Oleh: Martin Hutapea, Head of Research & Consultancy Leads Property Indonesia

Pasar apartemen Jakarta periode kuartal kedua 2026 ini mencapai angka 260.236 unit atau hanya bertambah 336 unit saja di kuartal ini dengan penambahan yang disumbangkan oleh area Jakarta Selatan. Tapi penambahan unit untuk periode ini bukan dari proyek baru yang dibangun melainkan kelanjutan dilepasnya produk hunian ke pasar dari sebuah tower yang sebelum pandemi telah dibangun terlebih dahulu.

Jarangnya launching baru menandai sikap berhati-hati pengembang di tengah penyerapan pasar yang masih belum kuat dan ketidakpastian daya beli masyarakat. Namun begitu ada kemungkinan hingga akhir tahun ini akan diluncurkan sebuah tower baru yaitu Tower Eluna di Casa Grande, Jakarta Selatan.

Permintaan di kuartal kedua ini hanya tercatat di angka 203 unit yang lebih didominasi oleh segmen atas. Angka ini masih relatif rendah dan tidak beda jauh dari permintaan pada kuartal sebelumnya. Tingkat penjualan sedikit turun ke angka 83,2 persen oleh permintaan kuartalan yang lebih rendah ketimbang tambahan pasokan yang disebutkan di atas.

Dari harga jual juga masih stabil di angka rata-rata Rp28,3 juta/m2. Harga rata-rata unit apartemen di area CBD mencapai Rp59 juta/m2 sementara non CBD Rp49 juta/m2. Hingga saat ini masih cukup banyak unit apartemen yang belum terserap pasar.

Agar bisa lebih terserap di segmen masal, generasi muda Jakarta yang bekerja di area CBD yang mengharapkan work-life balance, merupakan target yang relevan. Kalangan ini membutuhkan hunian kondominium yang mudah dan cepat diakses dari stasiun MRT/LRT agar tidak membuang waktu berkendara di j alanan tapi affordable dengan luas unit yang memadai ditambah dengan fasilitas lengkap

Bila ingin memiliki apartemen untuk kalangan single, unit tipe 1 BR (40-45 m2) di harga Rp800 juta-Rp900 jutaan itu menarik karena menawarkan unit yang lebih nyaman dibandingkan yang luasannya 30 m2.

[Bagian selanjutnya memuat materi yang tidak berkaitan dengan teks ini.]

-- ==== Sys2Proof/Machine/Elements.lean ====
section
/-! DEFINITION. Holding elements and drive channels (chapter 7): commands, proofs, faults, the drive slew and the stop
profiles; what a proven element does to the train and the station of its zone (R61, R132); and the open and close commands
of the interlock (R35, R36, R60). -/

namespace Sys2Proof.Machine

/-! ### Changes of a train's phase the station unit follows -/

/-- An event at the station of a zone whose occupant is `t`. -/
def occupantStationEvent (c : Ctx) (t : SlotIx) (z : ZoneIx) (e : StationEvent) (r : Ride) : Ride :=
  if r.occupant? z = some t then zoneStationEvent c z e r else r

/-- A train's record replaced; the station of its zone learns that it became HELD, left HELD or went to LEAVING (R146, R152). -/
def changeTrain (c : Ctx) (t : SlotIx) (old new : Train) (r : Ride) : Ride :=
  let r1 := r.putTrain t new
  let r2 := if old.phase = .held ∧ new.phase ≠ .held then occupantStationEvent c t old.head .leftHeld r1 else r1
  let r3 := if old.phase ≠ .held ∧ new.phase = .held then occupantStationEvent c t new.head .held r2 else r2
  if old.phase ≠ .leaving ∧ new.phase = .leaving then occupantStationEvent c t new.head .departing r3 else r3

/-- A deadline of `ms` milliseconds counted from `start`. -/
def deadlineFrom (kind : DeadlineKind) (start ms : Nat) : Deadline := { kind, start, duration := ms, early := none }

/-- The stop allowance of a zone (R103). -/
def Ctx.stopAllowance (c : Ctx) (z : ZoneIx) : Nat := ((c.map.zone z).map (·.stop)).getD 0

/-- The release allowance of a zone (R102). -/
def Ctx.releaseAllowance (c : Ctx) (z : ZoneIx) : Nat := ((c.map.zone z).map (·.release)).getD 0

/-- The chain of `t` is returned: it becomes empty, and each of its zones still reserved for `t` goes to CLEAR (R34). -/
def returnChain (c : Ctx) (t : SlotIx) (r : Ride) : Ride :=
  match r.train? t with
  | none => r
  | some x =>
    x.chain.foldl (fun r z => if r.claim? z = some (.reserved t) then setClaim c z .clear r else r)
      (r.putTrain t { x with chain := [] })

/-! ### Proven elements (R132) -/

/-- The element of a zone is proven OPEN: the occupant HELD or STOPPING there goes to RUNNING on the release allowance (R61). -/
def provenOpen (c : Ctx) (z : ZoneIx) (r : Ride) : Ride :=
  match r.occupant? z with
  | none => r
  | some t =>
    match r.train? t with
    | none => r
    | some x =>
      if (x.phase = .held ∨ x.phase = .stopping) ∧ x.head = z then
        changeTrain c t x
          { x with
            phase := .running
            dir := .forward
            deadline := some (deadlineFrom .journey c.now (c.releaseAllowance z)) } r
      else r

/-- The element of a zone is proven CLOSED: an occupant HELD there with a chain returns it, and a RELEASING station whose
occupant is HELD is loaded again (R132, R146). That the stepping field stays is the model's choice (assumption log 26). -/
def provenClosed (c : Ctx) (z : ZoneIx) (r : Ride) : Ride :=
  match r.occupant? z with
  | none => r
  | some t =>
    match r.train? t with
    | none => r
    | some x =>
      if x.phase = .held ∧ x.head = z then zoneStationEvent c z .provenClosed (returnChain c t r) else r

/-! ### Brakes -/

/-- The levels of a brake's two proofs, open and closed. -/
def Ctx.brakeLevels (c : Ctx) (z : ZoneIx) : Bool × Bool :=
  match c.map.elementAt z with
  | .brake o cl _ => (c.proof o, c.proof cl)
  | _ => (false, false)

/-- When a brake's proof timer started now runs out (R128). -/
def Ctx.proofDue (c : Ctx) (z : ZoneIx) : Nat :=
  match c.map.elementAt z with
  | .brake _ _ timeout => dueAfter c.now timeout
  | _ => c.now

/-- Proof changes at a BRAKE element (Table 7-4). -/
def BrakeState.atLevels (st : BrakeState) (openL closedL : Bool) : BrakeState :=
  match st, openL, closedL with
  | .opening _, true, false => .opened
  | .opening _, true, true => .fault .proofConflict
  | .closing _, false, true => .closed
  | .closing _, true, true => .fault .proofConflict
  | .opened, true, true => .fault .proofConflict
  | .opened, false, false => .fault .proofLost
  | .closed, true, true => .fault .proofConflict
  | .closed, false, false => .fault .proofLost
  | st, _, _ => st

/-- Commands to a BRAKE element, before the levels are applied (Table 7-3). -/
def BrakeState.commanded (st : BrakeState) (cmd : ElementCommand) (due : Nat) : BrakeState :=
  match cmd, st with
  | .close, .closed => .closed
  | .close, .opening _ => .closing due
  | .close, .opened => .closing due
  | .close, .closing _ => .closing due
  | _, .closed => .opening due
  | _, .opening _ => .opening due
  | _, .opened => .opened
  | _, .closing _ => .opening due
  | _, .fault cause => .fault cause

/-- A brake comes to a state: proven there, in flight, or in FAULT with the reports of R131 and R132. -/
def brakeBecomes (c : Ctx) (z : ZoneIx) (st : BrakeState) (cmd : ElementCommand) (r : Ride) : Ride :=
  let r1 := r.putElement z (.brake st cmd)
  match st with
  | .opened => provenOpen c z r1
  | .closed => provenClosed c z r1
  | .fault _ => (r1.raise .fault).report .elementFault
  | _ => r1

/-- A command taken by a BRAKE (R128). -/
def brakeCommand (c : Ctx) (z : ZoneIx) (cmd : ElementCommand) (st : BrakeState) (r : Ride) : Ride :=
  match st.commanded cmd (c.proofDue z) with
  | .fault cause => r.putElement z (.brake (.fault cause) cmd)
  | .opened => brakeBecomes c z .opened cmd r
  | .closed => brakeBecomes c z .closed cmd r
  | flight => brakeBecomes c z (flight.atLevels (c.brakeLevels z).1 (c.brakeLevels z).2) cmd r

/-- A taken change of a brake's proof levels (R129). -/
def brakeProofChange (c : Ctx) (z : ZoneIx) (r : Ride) : Ride :=
  match r.element? z with
  | some (.brake st cmd) =>
    let new := st.atLevels (c.brakeLevels z).1 (c.brakeLevels z).2
    if new = st then r else brakeBecomes c z new cmd r
  | _ => r

/-- A brake's proof timer runs out (R130). -/
def proofExpiry (c : Ctx) (z : ZoneIx) (r : Ride) : Ride :=
  match r.element? z with
  | some (.brake (.opening _) cmd) => brakeBecomes c z (.fault .openTimeout) cmd r
  | some (.brake (.closing _) cmd) => brakeBecomes c z (.fault .closeTimeout) cmd r
  | _ => r

/-- When an element's proof timer runs out. -/
def Element.timerDue : Element → Option Nat
  | .brake (.opening due) _ | .brake (.closing due) _ => some due
  | _ => none

/-! ### Drive channels -/

/-- The code an element's command names (R133). -/
def ElementCommand.codeOn (cmd : ElementCommand) (d : DriveDesc) : Nat :=
  match cmd with
  | .close => 0
  | .openRun => d.run
  | .openCreep => d.creep

/-- A channel at rest at a code. -/
def Channel.restingAt (ch : Channel) (code : Nat) : Channel := { ch with code, target := code, stepDue := none }

/-- A channel takes a target; the second part says whether it reports arrival at once (R134). -/
def Channel.aimed (ch : Channel) (target stepDue : Nat) : Channel × Bool :=
  if ch.code = target then (ch.restingAt target, true)
  else if target = ch.target then (ch, false)
  else ({ ch with target, stepDue := some stepDue }, false)

/-- The channel is FALLING (R134). -/
def Channel.falling (ch : Channel) : Bool := decide (ch.target < ch.code)

/-- One step of a channel toward its target by at most `size` (R135). -/
def Channel.stepped (ch : Channel) (size nextDue : Nat) : Channel × Bool :=
  let code :=
    if ch.target < ch.code then ch.code - min size (ch.code - ch.target)
    else ch.code + min size (ch.target - ch.code)
  if code = ch.target then (ch.restingAt code, true) else ({ ch with code, stepDue := some nextDue }, false)

/-- The step size in force (R135). -/
def stepSize (d : DriveDesc) (falling latched : Bool) : Nat :=
  if falling ∧ latched ∧ d.profile = .ramp then d.stopStep else d.step

/-- The enable output: on while the code or the target is above 0 (R137). -/
def Channel.enabled (ch : Channel) : Bool := decide (0 < ch.code) || decide (0 < ch.target)

/-! ### Drive elements -/

/-- The channel of a zone's DRIVE element (Table 1-2). -/
def Ctx.channelOf (c : Ctx) (z : ZoneIx) : Option ChannelIx :=
  match c.map.elementAt z with
  | .drive ch => some ch
  | _ => none

/-- A DRIVE element stands at the code its command names (R132, R133). -/
def driveArrives (c : Ctx) (z : ZoneIx) (cmd : ElementCommand) (r : Ride) : Ride :=
  match cmd with
  | .close => provenClosed c z (r.putElement z (.drive .closed cmd))
  | _ => provenOpen c z (r.putElement z (.drive .opened cmd))

/-- A DRIVE element in flight under its command (R133). -/
def driveInFlight (z : ZoneIx) (cmd : ElementCommand) (r : Ride) : Ride :=
  r.putElement z (.drive (match cmd with | .close => .closing | _ => .opening) cmd)

/-- A close command finds the stop profile IMMEDIATE under a latched ride stop (R136). -/
def stopsAtOnce (r : Ride) (d : DriveDesc) (cmd : ElementCommand) : Bool :=
  cmd == .close && r.latched && d.profile == .immediate

/-- A command taken by a DRIVE element (R133, R134, R136). -/
def driveCommand (c : Ctx) (z : ZoneIx) (cmd : ElementCommand) (r : Ride) : Ride :=
  match c.channelOf z with
  | none => r
  | some i =>
    match r.channel? i, c.map.drive i with
    | some ch, some d =>
      let aim := if stopsAtOnce r d cmd then (ch.restingAt 0, true)
        else ch.aimed (cmd.codeOn d) (dueAfter c.now d.interval)
      let r1 := r.putChannel i aim.1
      if aim.2 then driveArrives c z cmd r1 else driveInFlight z cmd r1
    | _, _ => r

/-- A channel reports arrival at `code`: the element's state changes where its command names that code (R133). -/
def channelArrival (c : Ctx) (zone : Option ZoneIx) (d : DriveDesc) (code : Nat) (r : Ride) : Ride :=
  match zone with
  | none => r
  | some z =>
    match r.element? z with
    | some (.drive _ cmd) => if cmd.codeOn d = code then driveArrives c z cmd r else r
    | _ => r

/-- A channel's step timer runs out (R135). -/
def channelStep (c : Ctx) (i : ChannelIx) (r : Ride) : Ride :=
  match r.channel? i, c.map.drive i with
  | some ch, some d =>
    match ch.stepDue with
    | some due =>
      let st := ch.stepped (stepSize d ch.falling r.latched) (dueAfter due d.interval)
      let r1 := r.putChannel i st.1
      if st.2 then channelArrival c ch.zone d st.1.code r1 else r1
    | none => r
  | _, _ => r

/-- The ride stop latches: the channel's target becomes 0 under its stop profile. An element whose command is still open is
CLOSING from then on (R133, R136). -/
def channelStop (c : Ctx) (i : ChannelIx) (r : Ride) : Ride :=
  match r.channel? i, c.map.drive i with
  | some ch, some d =>
    let aim := if d.profile = .immediate then (ch.restingAt 0, true) else ch.aimed 0 (dueAfter c.now d.interval)
    let r1 := r.putChannel i aim.1
    match ch.zone with
    | none => r1
    | some z =>
      match r1.element? z with
      | some (.drive _ cmd) =>
        if cmd = .close ∧ aim.2 then driveArrives c z cmd r1 else r1.putElement z (.drive .closing cmd)
      | _ => r1
  | _, _ => r

/-! ### Commands of the interlock -/

/-- A command taken by a zone's element (R128, R133). -/
def commandElement (c : Ctx) (z : ZoneIx) (cmd : ElementCommand) (r : Ride) : Ride :=
  match r.element? z with
  | some (.brake st _) => brakeCommand c z cmd st r
  | some (.drive _ _) => driveCommand c z cmd r
  | none => r

/-- A close command under a RUNNING train takes it to STOPPING on the stop allowance (R60). -/
def closeUnderTrain (c : Ctx) (z : ZoneIx) (r : Ride) : Ride :=
  match r.occupant? z with
  | none => r
  | some t =>
    match r.train? t with
    | none => r
    | some x =>
      if x.phase = .running ∧ x.head = z then
        changeTrain c t x
          { x with phase := .stopping, deadline := some (deadlineFrom .stop c.now (c.stopAllowance z)) } r
      else r

/-- The interlock commands a zone's element closed; a zone without one receives no command (R36). -/
def closeElement (c : Ctx) (z : ZoneIx) (r : Ride) : Ride :=
  match r.element? z with
  | none => r
  | some _ => commandElement c z .close (closeUnderTrain c z r)

/-- The interlock commands a zone's element open, at the creep code for a STEP; a brake's open command is OPEN_RUN. The
station of the zone begins its release (R35, R132, R152). -/
def openElement (c : Ctx) (z : ZoneIx) (creep : Bool) (r : Ride) : Ride :=
  match r.element? z with
  | none => r
  | some e =>
    let cmd : ElementCommand := match e with
      | .brake _ _ => .openRun
      | .drive _ _ => if creep then .openCreep else .openRun
    commandElement c z cmd (zoneStationEvent c z .openCommand r)

end Sys2Proof.Machine
end

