-- ==== Sys2Proof/Machine/Link.lean ====
section
/-! DEFINITION. The link unit: the bytes it sends in each state of Table 10-1 (R165, R170), result codes (Table 10-7), the
taking of a command frame (R166 to R168, R47), and its response. -/

namespace Sys2Proof.Machine

/-! ### What the part sends, byte by byte -/

/-- The bytes of what is being sent and what the last of them brings about. A block that is due is formed from its record as it
stands now (R170, R174, R178). A record that is gone has no block; no run reaches this. -/
def State.opening (s : State) : Sending → List Byte × BlockEnd
  | .live kind index =>
    match s.liveBody kind index with
    | some body => (dataBlock (byteOf kind.code) body, .single)
    | none => ([], .single)
  | .mapRecord obj => (dataBlock (byteOf obj.kindCode) (s.mapBody obj), .single)
  | .notices => (dataBlock noticeKind s.noticeBody, .clearing s.ride.notices)
  | .stream kind next =>
    match s.nextLive kind next with
    | some (i, body) => (dataBlock (byteOf kind.code) body, .streaming kind (i + 1))
    | none => ([Config.endOfStreamByte], .single)
  | .begun rest after => (rest, after)

/-- The last byte of a block has been sent (Table 10-1, R174, R178). -/
def State.blockEnds (s : State) : BlockEnd → State
  | .single => { s with link := .awaitingFrame }
  | .clearing snapshot =>
    { s with link := .awaitingFrame, ride := { s.ride with notices := s.ride.notices &&& ~~~snapshot } }
  | .streaming kind next => { s with link := .sending (.stream kind next) }

/-- One byte of SENDING. -/
def State.sendByte (s : State) (what : Sending) : State :=
  match s.opening what with
  | (b :: b' :: rest, after) => { s with link := .sending (.begun (b' :: rest) after), dataOut := [b] }
  | (bytes, after) => { s.blockEnds after with dataOut := bytes }

/-- The state of Table 10-1 after a response; none where a RESTART takes effect with its last byte. -/
def Follow.link? : Follow → Option Link
  | .nothing => some .awaitingFrame
  | .send what => some (.sending what)
  | .awaitBlock ref => some (.awaitingBlock ref)
  | .restart => none

/-- The last byte of a response has been sent (Table 10-1, R182). -/
def State.responseEnds (s : State) (next : Follow) : State :=
  match next.link? with
  | some l => { s with link := l }
  | none => startUpReset s

/-- The host clocks one byte of fill (Table 10-1). Outside a transaction it clocks none; nor between the sync byte of a frame and
the rest of it, which comes with its command (assumption log 5). -/
def State.clock (s : State) : State :=
  match s.link with
  | .released => s
  | .receivingFrame _ => s
  | .awaitingFrame => { s with dataOut := [s.idleByte] }
  | .responding (wait + 1) rest next => { s with link := .responding wait rest next, dataOut := [Config.waitByte] }
  | .responding 0 (b :: b' :: rest) next => { s with link := .responding 0 (b' :: rest) next, dataOut := [b] }
  | .responding 0 rest next => { s.responseEnds next with dataOut := rest }
  | .sending what => s.sendByte what
  | .awaitingBlock _ => { s with dataOut := [Config.waitByte] }
  | .accepting (wait + 1) answer => { s with link := .accepting wait answer, dataOut := [Config.waitByte] }
  | .accepting 0 answer => { s with link := .awaitingFrame, dataOut := [answer] }

/-! ### Reading out what is owed

The host reads an answer to its end before it sends anything but fill (R165): a row of the table that comes while one is owed
begins with the bytes of it (assumption log 5). -/

/-- What the part still owes of a response or an acceptance byte, and the state after it. A RESTART answered DONE is not read
out: RESTART_TAKES_EFFECT does that. -/
def Link.heard : Link → List Byte × Link
  | .responding wait rest next =>
    match next.link? with
    | some l => (List.replicate wait Config.waitByte ++ rest, l)
    | none => ([], .responding wait rest next)
  | .accepting wait answer => (List.replicate wait Config.waitByte ++ [answer], .awaitingFrame)
  | l => ([], l)

/-- The block of a READ_LIVE or READ_MAP_RECORD, which the host reads out too. -/
def Sending.isRead : Sending → Bool
  | .live _ _ | .mapRecord _ | .begun _ .single => true
  | _ => false

/-- The bytes that the part sends up to the last byte of a command frame (Table 10-1): what it owes; with the frame's sync byte
the byte of the state it stands in; and the idle byte with the rest of the frame. -/
def State.frameBytes (s : State) : List Byte :=
  s.link.heard.1 ++
  match s.link.heard.2 with
  | .sending what =>
    if what.isRead then (s.opening what).1 ++ List.replicate 8 s.idleByte
    else (s.opening what).1.take 1 ++ List.replicate 7 s.idleByte
  | .awaitingBlock _ => Config.waitByte :: List.replicate 7 s.idleByte
  | .receivingFrame _ => List.replicate 7 s.idleByte
  | _ => List.replicate 8 s.idleByte

/-- Whether a command frame can be taken in a link state, and whether its sync byte cuts off a stream: a 0x96 in SENDING cuts
off what is sent, and in AWAITING_BLOCK it abandons the write (Table 10-1, R175). A stream with its end-of-stream byte alone left is
cut off too, with that byte sent: the model's choice (assumption log 5). -/
def Link.takesFrame (l : Link) : Option Bool :=
  match l.heard.2 with
  | .awaitingFrame | .awaitingBlock _ => some false
  | .receivingFrame cut => some cut
  | .sending what => some what.isStream
  | _ => none

/-! ### Commands and their answers -/

/-- Results (Table 10-7). -/
inductive Result where
  | done | busy | wrongMode | noObject | badArgument | conflict | sequence | capacity | checkFailed | unknown
deriving DecidableEq, Repr

def Result.code : Result → Nat
  | .done => 0
  | .busy => 1
  | .wrongMode => 2
  | .noObject => 3
  | .badArgument => 4
  | .conflict => 5
  | .sequence => 6
  | .capacity => 7
  | .checkFailed => 8
  | .unknown => 9

/-- The three bytes of a response frame: 0x80 is added to the result code where the command discarded a hold selection
(Table 10-6, R168). -/
def responseFrame (discarded : Bool) (res : Result) (condition : Byte) : List Byte :=
  let head := [byteOf (res.code + 128 * discarded.toNat), condition]
  head ++ [crc8 head]

/-- The response is prepared (R165). Its condition byte shows the state just after the command, a stream it begins as active
(R168). -/
def State.respond (s : State) (discarded : Bool) (res : Result) (next : Follow) : State :=
  let wait := (Config.waitBytes s.answers).val
  let s1 := { s with link := .responding wait [] next, answers := s.answers + 1 }
  { s1 with link := .responding wait (responseFrame discarded res s1.conditionByte) next }

/-- The link unit as a frame has been taken: what it was sending has ended. -/
def State.frameTaken (s : State) : State := { s with link := .awaitingFrame, dataOut := s.frameBytes }

/-- An open hold selection is closed and its set emptied, with the notice (R47). -/
def State.discardSelection (s : State) : State :=
  { s with selection := none, ride := s.ride.raise .selectionDiscarded }

/-- What sets a command apart from the others in the common handling of frames. -/
structure FrameClass where
  /-- it leaves an open hold selection open (R47) -/
  keeps : Bool
  /-- it is answered by its own rule even where its frame cut off a stream (R175) -/
  afterCut : Bool
  /-- it is answered by its own rule in LOADING too (R167) -/
  inLoading : Bool

/-- A command that R47 does not except. -/
def FrameClass.ordinary : FrameClass := { keeps := false, afterCut := false, inLoading := false }

/-- A command that R47 excepts. -/
def FrameClass.keeping : FrameClass := { FrameClass.ordinary with keeps := true }

/-- A frame's common handling just before its owner is asked: an open selection is discarded but by the excepted commands. -/
def State.beforeCommand (s : State) (cls : FrameClass) : State :=
  if !cls.keeps && s.selection.isSome then s.frameTaken.discardSelection else s.frameTaken

/-- The result and effects of a frame that passed its check (Table 10-2); `own` is the owning block's rule. -/
def State.answer (s : State) (cls : FrameClass) (cut : Bool) (own : State → Result × State) : Result × State :=
  if cut && !cls.afterCut then (.sequence, s)
  else if s.mode = .loading ∧ cls.inLoading = false then (.busy, s)
  else own s

/-- What follows a response: only a command answered DONE sends or awaits anything more (R165). -/
def Result.follow (res : Result) (next : Follow) : Follow := if res = .done then next else .nothing

/-- A command frame that passes its check is taken and answered (R167, R168); `next` is what follows the answer DONE. Nothing is
taken outside a transaction. -/
def State.takeFrame (s : State) (cls : FrameClass) (own : State → Result × State) (next : Follow := .nothing) : State :=
  match s.link.takesFrame with
  | none => s
  | some cut =>
    let s1 := s.beforeCommand cls
    let res := s1.answer cls cut own
    res.2.respond (!cls.keeps && s.selection.isSome) res.1 (res.1.follow next)

/-- A result with no effect. -/
def State.refuse (s : State) (res : Result) : Result × State := (res, s)

/-- A frame that fails its check: CHECK_ERROR, no discarded mark, and nothing else (R166). -/
def State.failFrame (s : State) : State :=
  match s.link.takesFrame with
  | none => s
  | some _ => ({ s.frameTaken with ride := s.ride.raise .checkError }).respond false .checkFailed .nothing

end Sys2Proof.Machine
end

Kemudian untuk yang memiliki keluarga, diperlukan unit size yang memadai juga misalkan tipe 2 BR seluas 60-80 m2 di harga Rp1,2 miliar-Rp1,6 miliar. Ini relevan untuk keluarga dengan satu anak. Sedangkan untuk keluarga dengan dua anak, tipe 3BR seluas
90-110 m2 cukup menarik dengan harga di Rp1,8 miliar-Rp2,2 miliar per unit.

Tren hunian tipe studio maupun 3 BR yang ditawarkan pada masa lalu tidak lagi relevan di luasan 20 m2 (studio) hingga 65 m2 (3 BR) karena terlalu sempit. Sementara untuk unit mix yang lebih besar harganya terlampau mahal.

Maka bila hendak membangun hunian vertikal yang baru, unit mix perlu dipertimbangkan. Kondisi ini bisa berlaku bagi proyek-proyek yang mungkin mangkrak dan perlu “dihidupkan” kembali.

Dengan sepeti yang dipaparkan ini, maka calon pembeli yang tidak mau menghabiskan waktu di jalan terlalu lama serta tidak mau menghabiskan biaya mahal karena operasional berkendaaan, bisa memilih rumah di area Bodetabek dengan membeli unit apartemen yang mudah diakses dari Stasiun MRT/LRT dan bisa mendapatkan luas unit yang memadai dengan harga yang affordable.

Berita Terkait

Ekonomi

Opini: Nasib Konsumen Saat Listrik, BBM, Dolar Naik

Oleh: Sara Adiza Nursyahbani, Humas dan Pengembangan Bisnis Yayasan...

Pemerintah China Restui Penjualan Obligasi RI Panda Bond di China

Menteri Keuangan (Menkeu) Purbaya Yudhi Sadewa mengamankan dukungan kuat...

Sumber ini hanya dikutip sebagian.